The starting point for the proposed model is to set out the intended scope of the phenomenon of spirituality that will be explicated as the elements of the model are articulated. Spirituality, or the ways in which people relate to and seek an ultimate or sacred reality, is part of our mental, personal and social life: it is both experienced and expressed, it refers to both the tangible and the immaterial. In relation to palliative care

spirituality narrates and interprets illness and dying: it is manifest in treatment decisions and in the experience of care, it provides a way of engaging with ultimate reality and facing mortality.
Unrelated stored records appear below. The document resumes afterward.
/-- What a load from the control space does beside. -/
def ctlTouch (s : State) (pa : Nat) : State :=
  match dmdataAt pa with
  | some cl => touchDmdata s cl
  | none => s

/-- A store of `n` bytes, within an aligned 8-byte quantity, to the control space. -/
def ctlWrite (s : State) (pa n v : Nat) : State :=
  let a := pa / 8 * 8
  if a < 0xF01000000000 then
    let cl := (a - 0xF00000000000) / 0x10000
    if a % 0x10000 < 0xA0 then writeOwners s cl (pa % 0x10000) n v
    else ccbWrite s cl (a % 0x10000)
      (BitVec.ofNat 64 (setBits (if n = 8 then 0 else ccbRead s cl (a % 0x10000)) (8 * (pa % 8)) (8 * n) v))
  else
    let off := a - 0xF01000000000
    dcbWrite s off (BitVec.ofNat 64 (setBits (if n = 8 then 0 else dcbRead s off) (8 * (pa % 8)) (8 * n) v))

end Sys2Proof.Machine
end

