/-- The rounds from `r` on of rank `i` of `n`, in generation `g`; its own entry lies at `e`. -/
def barRounds (a : Actor) (flags n i g e : Nat) : Nat → Nat → State → Rounds
  | 0, _, s => .through (meetWrite s (e + 52) 4 (setBits (homeRead s (e + 52) 4) 0 1 0))
  | f + 1, r, s =>
    match flagLoc s a flags ((i + 2 ^ r) % n) with
    | .ok p =>
        let s := meetWrite s (p + 4 * r) 4 g
        if reaches (homeRead s (e + 4 * r) 4) g then
          barRounds a flags n i g e f (r + 1) (meetWrite s (e + 52) 4 (setBits (homeRead s (e + 52) 4) 1 4 (r + 1)))
        else .waits s
    | .fault c t => .fails s c t
    | .wait _ => .waits s

/-- `BAR` of a rank over a record whose N and FLAGS have been read: its own entry first, then the rounds. None where another strand
is in the barrier as this rank. -/
def enterBarrier (s : State) (a : Actor) (own : Nat) (flags n i : Nat) : Option Rounds :=
  match flagLoc s a flags i with
  | .ok e =>
      let w := homeRead s (e + 52) 4
      if bitOf w 0 && bits w 5 19 != own % 2 ^ 19 then none
      else
        let s := if bitOf w 0 then s
          else meetWrite (meetWrite s (e + 48) 4 (homeRead s (e + 48) 4 + 1)) (e + 52) 4 (1 + own % 2 ^ 19 * 2 ^ 5)
        let g := homeRead s (e + 48) 4
        let r := bits (homeRead s (e + 52) 4) 1 4
        some (barRounds a flags n i g e (roundsOf n - r) r s)
  | .fault c t => some (.fails s c t)
  | .wait _ => some (.waits s)

/-! ### Mailboxes (spec/09 R205, R206, spec/14 R287, R288) -/

/-- The queued `SEND` requests for a destination that may still be granted. -/
def sendersTo (s : State) (d : Nat) : List Nat :=
  waitersFor s fun k w => match w.what with
    | .mailbox e _ => e == d && !timedOut s k w
    | _ => false

/-- A strand that waits in RECV has a message in time. -/
def wakeReceiver (s : State) (d : Nat) : State :=
  match (getStrand s d).wait with
  | some w => if w.what = .message ∧ w.served = none ∧ !timedOut s d w then serveWait s d 0 else s
  | none => s

/-- A message is placed in a mailbox that has a free entry; the probe counts it (spec/20 R337). -/
def placeMail (s : State) (d : Nat) (m : Msg) : State :=
  wakeReceiver (modStrand (noteAsk s (askMail d) m.sender.toNat) d fun x => { x with mail := x.mail ++ [m] }) d

/-- Accept one queued request of a strand of this device. -/
def acceptSend (s : State) (d k : Nat) : State :=
  match (getStrand s k).wait with
  | some w =>
      match w.what with
      | .mailbox _ p => serveWait (placeMail (countSent s (coreOf k) (coreOf d)) d ⟨p, addrOfStrand s k, w.time⟩) k 1
      | _ => s
  | none => s

/-- The queued requests of other devices, in order of arrival and, in one cycle, of the sender's strand address. -/
def insAway (a : AwaySend) : List AwaySend → List AwaySend
  | [] => [a]
  | b :: r => if a.since < b.since ∨ a.since = b.since ∧ a.sender.toNat < b.sender.toNat then a :: b :: r else b :: insAway a r

/-- Accept the first queued request of another device's strand. -/
def acceptAway (s : State) (d : Nat) (a : AwaySend) : State :=
  sendAnswer (placeMail (countIn { s with awaySends := s.awaySends.erase a } (coreOf d)) d ⟨a.payload, a.sender, a.time⟩) a.sender (some 1)

/-- Is the queued request of a strand ahead of one of another device: earlier, or in the same cycle of a lower strand address? -/
def aheadOf (s : State) (k : Nat) (a : AwaySend) : Bool :=
  match (getStrand s k).wait with
  | some w => decide (w.since < a.since) || w.since == a.since && decide ((addrOfStrand s k).toNat < a.sender.toNat)
  | none => false
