-- ==== Sys2Proof/Machine/Joins.lean ====
section
/-!
DEFINITION. Quorum joins at the record's home: fields, registration, contribution, arrival, release and waiting (spec/15 R290-R308, spec/09
R218, R219).
-/
namespace Sys2Proof.Machine

/-! ### Records and instances (spec/15 R290-R292) -/

def setInst (s : State) (j : JoinInst) : State := { s with joins := s.joins.map fun i => if i.num = j.num then j else i }
def dropInst (s : State) (key : Nat) : State := { s with joins := s.joins.filter fun i => i.key != key }

def recField (s : State) (key lo w : Nat) : Nat := homeField s key lo w
/-- Write a field of a join record (spec/22 R373: the VC of barriers and joins). -/
def putRec (s : State) (key lo w v : Nat) : State := putFieldOn s 3 key lo w v
def swField (j : JoinInst) (lo w : Nat) : Nat := bits j.sw.toNat lo w
def jN (j : JoinInst) : Nat := swField j 46 7
def jNE (j : JoinInst) : Nat := swField j 35 11
/-- XS, a signed scale exponent. -/
def jXS (j : JoinInst) : Int := sextNat 16 (swField j 0 16)

/-- The state that a join instruction requires: the tracked instance's, else the field of the record (spec/15 R292). -/
def joinState (s : State) (key : Nat) : Nat :=
  match instAt s key with
  | some j => j.state
  | none => recField s key 62 2

/-- Location of a byte of an instance's areas. -/
def areaLoc (j : JoinInst) (va : Nat) : Nat := mget 0 j.pages (va / 4096) + va % 4096

/-- TVAL of a join fault (spec/09 R218). -/
def joinTval (va reason : Nat) : Nat := reason * 2 ^ 60 + va % 2 ^ 57

/-- The NaN element (spec/15 R290). -/
def nanElem : Int := -(2 ^ 127 : Nat)

def stagingVa (j : JoinInst) (p e : Nat) : Nat := swField j 384 57 + 16 * (p * jNE j + e)
def targetVa (j : JoinInst) (e : Nat) : Nat := swField j 320 57 + 16 * e
def readElem (s : State) (j : JoinInst) (va : Nat) : Int := sextNat 128 (homeRead s (areaLoc j va) 16)
def writeElem (s : State) (j : JoinInst) (va : Nat) (n : Int) : State := meetWrite s (areaLoc j va) 16 (bitsOfInt 128 n)

/-- Zero an area of an instance, page by page. -/
def zeroArea (s : State) (j : JoinInst) : Nat → Nat → Nat → State
  | 0, _, _ => s
  | f + 1, va, n =>
    if n = 0 then s
    else
      let m := min n (4096 - va % 4096)
      let l := areaLoc j va
      zeroArea (unpoison { s with mem := clearRange s.mem l m } l m) j f (va + m) (n - m)

def zeroStaging (s : State) (j : JoinInst) (p : Nat) : State := zeroArea s j (16 * jNE j / 4096 + 2) (stagingVa j p 0) (16 * jNE j)

/-- The time of a record's home (spec/15 R294). -/
def homeTime (s : State) (key : Nat) : Nat := dieTime s (dieOfLoc key)

/-- Does the home defer the requests to a record while it holds the record's trace record (spec/15 R308, spec/21 R352)? -/
def joinDefers (s : State) (key : Nat) : Bool :=
  match instAt s key with
  | some j =>
      unitDefers s (srcUnit (unitOfLoc key)) j.ctx
        && s.recs.any fun r => r.held && r.strand.isNone && r.src == srcUnit (unitOfLoc key) && r.words[2]? == some (j.va &&& 0x7FFFFFFFFFFFFFFF#64)
  | none => false

/-! ### Opening (spec/15 R294) -/

/-- The conditions of R290 and R294 on a record's own bytes and its address. -/
def joinOk (va r : Nat) : Bool :=
  let n := bits r 46 7
  let q := bits r 64 17
  let fill := bits r 56 2
  let qm := bitOf r 55
  let kact := bitOf r 54
  let adr (lo : Nat) : Nat := bits r lo 57
  bits r 1344 704 == 0 && !bitOf r 703 && bits r 633 7 == 0 && bits r 569 7 == 0 && bits r 505 7 == 0
  && bits r 441 7 == 0 && bits r 377 7 == 0 && bits r 313 7 == 0 && !bitOf r 191 && bits r 113 15 == 0 && bits r 81 15 == 0
  && bits r 16 19 == 0 && bits r 697 6 * bnat (adr 640 == 0) == 0
  && decide (1 ≤ n) && decide (n ≤ 64) && decide (1 ≤ bits r 35 11) && decide (bits r 35 11 ≤ 1024)
  && decide (1 ≤ q) && decide (q ≤ if qm then 65536 else n) && decide (bits r 96 17 ≤ q)
  && fill != 3 && (adr 512 != 0) == (fill == 2) && (adr 576 != 0) == !kact && adr 576 % 4 == 0
  && adr 256 % 16 == 0 && adr 320 % 16 == 0 && adr 384 % 16 == 0 && adr 448 % 16 == 0 && adr 512 % 16 == 0
  && adr 640 % 256 == 0 && (adr 640 == 0 || adr 640 != va)

/-- Add the frames of an area's pages; none where a page does not translate to near-tier memory of the device of `key`. -/
def mapArea (s : State) (a : Actor) (k : AccKind) (key : Nat) : Nat → Nat → Nat → Map Nat → Option (Map Nat)
  | 0, _, _, m => some m
  | f + 1, va, n, m =>
    if n = 0 then some m
    else
      match translate s a.core a.ctx a.desc (va / 4096 * 4096) k with
      | none => none
      | some (l, _) =>
        if isNear l && l / 2 ^ 52 == key / 2 ^ 52 then
          let b := min n (4096 - va % 4096)
          mapArea s a k key f (va + b) (n - b) (mput m (va / 4096) l)
        else none

/-- The areas of a record at an address: how each is accessed, its address and its length. -/
def areasOf (va r : Nat) : List (AccKind × Nat × Nat) :=
  let n := bits r 46 7
  let ne := bits r 35 11
  [(.write, va, 256), (.write, bits r 256 57, 16 * n), (.write, bits r 384 57, 16 * n * ne), (.write, bits r 320 57, 16 * ne), (.write, bits r 448 57, 4 * ne)]
    ++ if bits r 56 2 = 2 then [(.read, bits r 512 57, 4 * ne)] else []

/-- The frames of all the areas of a record. -/
def mapAreas (s : State) (a : Actor) (key va r : Nat) : Option (Map Nat) :=
  (areasOf va r).foldl (fun m p => m.bind fun m => mapArea s a p.1 key (p.2.2 / 4096 + 2) p.2.1 p.2.2 m) (some [])

/-- The weights of a participant table; none where an entry breaks R291. -/
def readWeights (s : State) (j : JoinInst) (va : Nat) : Nat → Option (List Nat)
  | 0 => some []
  | n + 1 =>
    let e := homeRead s (areaLoc j va) 16
    if bits e 32 32 = 0 ∧ bits e 0 32 ≤ 0x01000000 then (readWeights s j (va + 16) n).map (bits e 0 32 :: ·) else none

/-- OPEN joins tracked by one home memory port (spec/15 R292). -/
def openAt (s : State) (key : Nat) : Nat :=
  (s.joins.filter fun j => j.state == 1 && unitOfLoc j.key == unitOfLoc key && j.key / 2 ^ 52 == key / 2 ^ 52).length

/-- Does a record name itself as its parent: by a virtual address that translates to its own location (spec/15 R292, R294)? -/
def ownParent (s : State) (a : Actor) (key r : Nat) : Bool :=
  bits r 640 57 != 0 && (match translate s a.core a.ctx a.desc (bits r 640 57) .read with
    | some (l, _) => l == key
    | none => false)

/-- An instance over the bytes of a record, without its weights. -/
def recordInst (s : State) (a : Actor) (key va r : Nat) (pages : Map Nat) : JoinInst :=
  ⟨key, s.joinNo, BitVec.ofNat 2048 r, [], a.ctx, a.desc, bits a.desc.toNat 204 4, BitVec.ofNat 64 va, 1, [], pages, 0, 0⟩

/-- The validated instance that a `JOPEN` would open, or its fault. -/
def checkOpen (s : State) (k : Nat) (va : Nat) : Acc JoinInst :=
  let a := strandActor s k
  if va % 256 ≠ 0 then .fault 9 va
  else
    match homeLoc s a va 256 .write with
    | .ok key =>
        let r := homeRead s key 256
        if joinDefers s key || !mayAsk s (askJoin key) joinAny then .wait none
        else if !joinOk va r || ownParent s a key r then .fault 9 va
        else
          match mapAreas s a key va r with
          | none => .fault 9 va
          | some pages =>
              let j := recordInst s a key va r pages
              match readWeights s j (swField j 256 57) (jN j) with
              | none => .fault 9 va
              | some ws => if swField j 55 1 = 1 ∧ ws.sum = 0 then .fault 9 va else .ok { j with weights := ws }
    | .fault 0xE v => .fault 0xE v
    | _ => .fault 9 va
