/-! ### Fetching a node (spec/08 R191) -/

/-- Offset in a plane and bytes of chunk `c` of a node: its mantissa or element plane, and its scale plane. -/
def chunkPlanes (n c : Nat) : (Nat × Nat) × (Nat × Nat) :=
  let ks := min 64 (nodeK n - 64 * c)
  if nodeCode n = 11 then
    ((4 * nodeMw n * (2 * c * nodeC n), 4 * nodeMw n * (ks / 32 * nodeC n)), (2 * c * nodeC n, ks / 32 * nodeC n))
  else ((2 * (64 * c * nodeC n), 2 * (ks * nodeC n)), (0, 0))

/-- The staging half of a chunk. -/
def stageHalf (stage c : Nat) : Nat := stage + 0x3000 * (c % 2)

/-- The staging engine fetches one chunk into its staging half. -/
def fetchChunk (s : State) (core : Nat) (a : Actor) (n stage c : Nat) : Acc State :=
  let p := chunkPlanes n c
  match loadSpan s a .glob (nodeMptr n + p.1.1) p.1.2 with
  | .ok (m, s) =>
    match loadSpan s a .glob (nodeSptr n + p.2.1) p.2.2 with
    | .ok (e, s) =>
        let half := stageHalf stage c
        .ok (modCore s core fun y =>
          { y with pool := writeBytes (writeBytes y.pool half (bytesOf p.1.2 m)) (half + 0x2800) (bytesOf p.2.2 e) })
    | .fault c t => .fault c t
    | .wait b => .wait b
  | .fault c t => .fault c t
  | .wait b => .wait b

/-- The planes of a chunk as the array reads them from the staging area (spec/08 R191). -/
def stagedPlanes (s : State) (core n stage c : Nat) : Nat × Nat :=
  let p := chunkPlanes n c
  let pool := (getCore s core).pool
  (readLE pool (stageHalf stage c) p.1.2, readLE pool (stageHalf stage c + 0x2800) p.2.2)

/-- FP32 values of a vector. -/
def fetchF32 (a : Actor) (base : Nat) : List Nat → State → Acc (List Nat × State)
  | [], s => .ok ([], s)
  | j :: l, s =>
    match loadElem s a .glob (base + 4 * j) 4 with
    | .ok (v, s) =>
      match fetchF32 a base l s with
      | .ok (vs, s) => .ok (v :: vs, s)
      | .fault c t => .fault c t
      | .wait b => .wait b
    | .fault c t => .fault c t
    | .wait b => .wait b

/-- The bias and the thresholds of a node, fetched in that order. -/
def fetchRest (s : State) (a : Actor) (n : Nat) : Acc ((List Nat × List Nat) × State) :=
  match (if nodeBptr n = 0 then .ok (List.replicate (nodeC n) 0, s) else fetchF32 a (nodeBptr n) (upFrom 0 (nodeC n)) s) with
  | .ok (b, s) =>
    match (if nodeRule n = 2 then fetchF32 a (nodeTptr n) (upFrom 0 (nodeC n)) s else .ok ([], s)) with
    | .ok (t, s) => .ok ((b, t), s)
    | .fault c t => .fault c t
    | .wait b => .wait b
  | .fault c t => .fault c t
  | .wait b => .wait b

/-- Group (kb, j) of a node from the planes of its chunk, as the array takes it. -/
def nodeGroup (zc : Bool) (n : Nat) (p : Nat × Nat) (kb j : Nat) : OpGroup :=
  if nodeCode n = 11 then
    let g := kb % 2 * nodeC n + j
    gbfOp zc (nodeMw n) (bits p.2 (8 * g) 8) fullMask (bits p.1 (32 * nodeMw n * g) (32 * nodeMw n)) 32
  else
    asWeight (fpOp zc 8 ((upFrom 0 32).map fun q => decodeF (fmtOf (nodeTy n)) (bits p.1 (16 * ((kb % 2 * 32 + q) * nodeC n + j)) 16)))

def nodeWidth (n : Nat) : Nat := if nodeCode n = 11 then nodeMw n else 8

/-! ### Evaluating the rows at a node (spec/08 R189) -/

/-- Activation groups of one row, K-block by K-block; the first failing block stops the row. -/
def rowActs (zc : Bool) (a : Actor) (r : BitVec 512) (row : Nat) : List Nat → State → List OpGroup × Reads
  | [], s => ([], readsFrom s)
  | kb :: l, s =>
    let o := readOp zc false (actWidth r) a r kb row (readsFrom s)
    if o.2.bad.isSome || o.2.hold then ([], o.2)
    else
      let y := rowActs zc a r row l o.2.s
      (o.1 :: y.1, y.2)

/-- The K-blocks of a chunk of a node. -/
def chunkBlocks (n c : Nat) : List Nat := (upFrom (2 * c) 2).filter fun kb => kb < nodeK n / 32

/-- Events of a weight group: at the first element of P, or at 0 and 0 where no row remains (spec/03 R64). -/
def nodeEvs (n : Nat) (rows : List Nat) (kb j : Nat) (o : OpGroup) : List ProvEv :=
  let at_ := rows.headD 0
  o.evs.map fun v => ⟨kb, if v.1 = 5 then 0 else at_, if rows = [] then 0 else j, v.2, v.1, nodeCode n, nodeMw n, 1⟩

/-- The block steps of a chunk's K-blocks over the rows of a visit: the private tile, the first event, the elements replaced in the matrix. Where an activation
event and a weight event have one place and KIND, the record names the activation; the spec does not say which (log 85). -/
def walkBlocks (zc : Bool) (r : BitVec 512) (p : Nat × Nat) : List Nat → Visit → Visit
  | [], v => v
  | kb :: l, v =>
    let n := v.node
    let gs := (upFrom 0 (nodeC n)).map fun j => nodeGroup zc n p kb j
    let as := v.acts.map fun q => some (lget (padOp 32) q kb)
    let b := blockStep (actWidth r) (nodeWidth n) as (gs.map fun o => some (latchGroup o)) v.tile
    let row (i : Nat) : Nat := lget 0 v.rows i
    let evs := ((upFrom 0 as.length).flatMap fun i =>
        match lget none as i with
        | some o => o.evs.map fun e => (⟨kb, row i, 0, e.2, e.1, tsrCode r, tsrMw r, 0⟩ : ProvEv)
        | none => [])
      ++ ((upFrom 0 gs.length).flatMap fun j => nodeEvs n v.rows kb j (lget (padOp 32) gs j))
      ++ b.2.map fun q => ⟨kb, row q.1, q.2, 0, 3, 0, 0, 0⟩
    walkBlocks zc r p l
      { v with tile := b.1, count := gs.foldl (fun m o => m + o.count) v.count, ev := (firstEv (v.ev ++ evs)).toList }

/-- y_j of one row, before rounding. -/
def rowSums (x : Int) : List Int → List Val → List Val
  | v :: vs, b :: bs => addV (if v = nanInt then .nan else ofInt v (x - 46)) b :: rowSums x vs bs
  | _, _ => []

/-- The best column of a list of encodings, by `lt`: the first among equals. -/
def bestCol (up : Bool) : Nat → Option (Nat × Nat) → List Nat → Option (Nat × Nat)
  | _, b, [] => b
  | j, none, y :: r => bestCol up (j + 1) (some (j, y)) r
  | j, some b, y :: r =>
      let better := if up then ltF fmtF32 b.2 y else ltF fmtF32 y b.2
      bestCol up (j + 1) (some (if better then (j, y) else b)) r

/-- The first column above its threshold, else the last one. -/
def firstAbove : Nat → List Nat → List Nat → Nat × Nat
  | j, [y], _ => (j, y)
  | j, y :: r, t :: ts => if ltF fmtF32 t y then (j, y) else firstAbove (j + 1) r ts
  | j, y :: _, [] => (j, y)
  | j, [], _ => (j, 0)

/-- The sign bits of negative values as an index. -/
def signIndex : Nat → List Nat → Nat
  | _, [] => 0
  | j, y :: r => (if ltF fmtF32 y 0 then 2 ^ j else 0) + signIndex (j + 1) r

/-- The value of least magnitude, the first among equals. -/
def leastMag : Option Nat → List Nat → Nat
  | b, [] => b.getD 0
  | none, y :: r => leastMag (some y) r
  | some b, y :: r => leastMag (some (if y % 2 ^ 31 < b % 2 ^ 31 then y else b)) r

/-- Child index and value, none where a NaN meets the rule. -/
def decideChild (rule : Nat) (ys thr : List Nat) : Option (Nat × Nat) :=
  if ys.any (isNan fmtF32) || (rule == 2 && thr.any (isNan fmtF32)) then none
  else if rule = 0 then bestCol true 0 none ys
  else if rule = 1 then bestCol false 0 none ys
  else if rule = 2 then some (firstAbove 0 ys thr)
  else some (signIndex 0 ys, leastMag none ys)

/-- A row after its decision: the issuing strand reads its child entry and the row advances (spec/08 R191). -/
def takeChild (a : Actor) (n : Nat) (dec : Option (Nat × Nat)) (r : WalkRow) (s : State) : Acc (WalkRow × State) :=
  match dec with
  | none => .ok ({ r with stat := 5, chosen := 0, value := 0x7FC00000 }, s)
  | some (j, y) =>
      let ea := nodeCptr n + 8 * j
      match loadElem s a .glob ea 8 with
      | .ok (e, s) =>
          let up : WalkRow := { r with depth := r.depth + 1, chosen := j, value := y, node := e }
          if isLeaf e then .ok ({ up with stat := 1 }, s)
          else if nodeEntryOk e then .ok (up, s)
          else .ok ({ r with stat := 3, faddr := ea }, s)
      | .fault c _ => .ok ({ r with stat := 2, faddr := ea }, noteError s c ea a)
      | .wait b => .wait b

/-- A zero for a non-finite FP32 encoding, in zero-and-count mode. -/
def finiteOr0 (zc : Bool) (b : Nat) : Nat := if zc && !(decodeF fmtF32 b).isFin then 0 else b
def badF32 (l : List Nat) : Nat := (l.filter fun b => !(decodeF fmtF32 b).isFin).length

/-- The decisions of the rows of a visit, in ascending order; `nodeBad` is the number of elements replaced in the node. -/
def decideRows (a : Actor) (n : Nat) (zc : Bool) (x : Int) (bias thr : List Nat) (nodeBad : Nat) :
    List Nat → List (List Int) → List Nat → List (BitVec 256) → State → Acc (List (BitVec 256) × State)
  | i :: is, v :: vs, m :: ms, rows, s =>
      let ys := (rowSums x v (bias.map (decodeF fmtF32))).map (encodeF fmtF32)
      let r := unpackRow (lget 0 rows i)
      let r := if zc then { r with nanc := min 255 (r.nanc + m + nodeBad) } else r
      match takeChild a n (decideChild (nodeRule n) ys thr) r s with
      | .ok (r, s) => decideRows a n zc x bias thr nodeBad is vs ms (lset rows i (packRow r)) s
      | .fault c t => .fault c t
      | .wait b => .wait b
  | _, _, _, rows, s => .ok (rows, s)

/-- Events of readout: a y_j that becomes infinite from a finite value. -/
def overEvs (x : Int) (bias : List Nat) : List Nat → List (List Int) → List ProvEv
  | i :: is, v :: vs =>
      let ys := rowSums x v (bias.map (decodeF fmtF32))
      ((upFrom 0 ys.length).filterMap fun j =>
        if overflows .f32 (lget zeroV ys j) then some (⟨0, i, j, 0, 4, 0, 0, 0⟩ : ProvEv) else none) ++ overEvs x bias is vs
  | _, _ => []

/-! ### A visit and a round (spec/08 R190, R191, R194) -/

/-- Give a list of rows one status and FADDR. -/
def failRows (stat addr : Nat) (q : List Nat) (rows : List (BitVec 256)) : List (BitVec 256) :=
  q.foldl (fun rs i => lset rs i (packRow { unpackRow (lget 0 rs i) with stat := stat, faddr := addr })) rows

/-- What the rows of a visit have read of their activations: those that remain with their groups, the records, and the state; or what they wait for. -/
structure ActRun where
  rows : List Nat
  acts : List (List OpGroup)
  recs : List (BitVec 256)
  s : State
  deriving DecidableEq, Repr

/-- The activations of the rows of a visit (spec/08 R191): a row that fails becomes FAULT. -/
def visitActs (zc : Bool) (a : Actor) (r : BitVec 512) (row0 nkb : Nat) : List Nat → List (BitVec 256) → State → Acc ActRun
  | [], recs, s => .ok ⟨[], [], recs, s⟩
  | i :: l, recs, s =>
      let o := rowActs zc a r (row0 + i) (upFrom 0 nkb) s
      if o.2.hold then .wait o.2.bank
      else
        match o.2.bad with
        | some (tv, c) => visitActs zc a r row0 nkb l (failRows 2 tv [i] recs) (noteError o.2.s c tv a)
        | none =>
            match visitActs zc a r row0 nkb l recs o.2.s with
            | .ok y => .ok { y with rows := i :: y.rows, acts := o.1 :: y.acts }
            | .fault c t => .fault c t
            | .wait b => .wait b

/-- Distinct nodes of rows in order of the first row at each, with the rows there. -/
def groupNodes (rows : List (BitVec 256)) : List Nat → List (Nat × List Nat) → List (Nat × List Nat)
  | [], acc => acc
  | i :: l, acc =>
      let n := (unpackRow (lget 0 rows i)).node
      groupNodes rows l (if acc.any fun p => p.1 == n then acc.map fun p => if p.1 = n then (n, p.2 ++ [i]) else p else acc ++ [(n, [i])])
The physical world behind human experience is accessible to rational inquiry, and this should be pursued to develop a scientific understanding of the scientific questions about spiritual phenomena (such as the effect of prayer on the pain pathways). Spirituality also exists in a wider life-

context: it has rich personal, social, cultural, historical textures that

contribute to a holistic understanding and require other forms of enquiry, methods and explanations such as the theological or philosophical. Dupré considers how we understand human behaviour as a complex feature and capacity of human life and argues that, “Without in any way refusing the extraordinary range of knowledge that science has provided for us, there are subject matters that require a more synoptic and

integrative vision than the analytic methods of science allow”.186(p.185)

Spirituality is a complex feature and capacity of human life, and

consequently a Synoptic Model of lived spirituality is proposed (Figure 2) based upon the key features of spirituality explored in Chapter 2. It aims to be realist in the sense that it includes both observable entities, such as practices and disease, and unobservable entities that purport to have causative effects, such as the abstract objects of belief and the content of

values. Where this model differs from others is that spirituality is a feature and capacity of the system as a whole in which people express and

experience spirituality individually, through others and through ‘objects’ that effect and mediate spirituality in the world.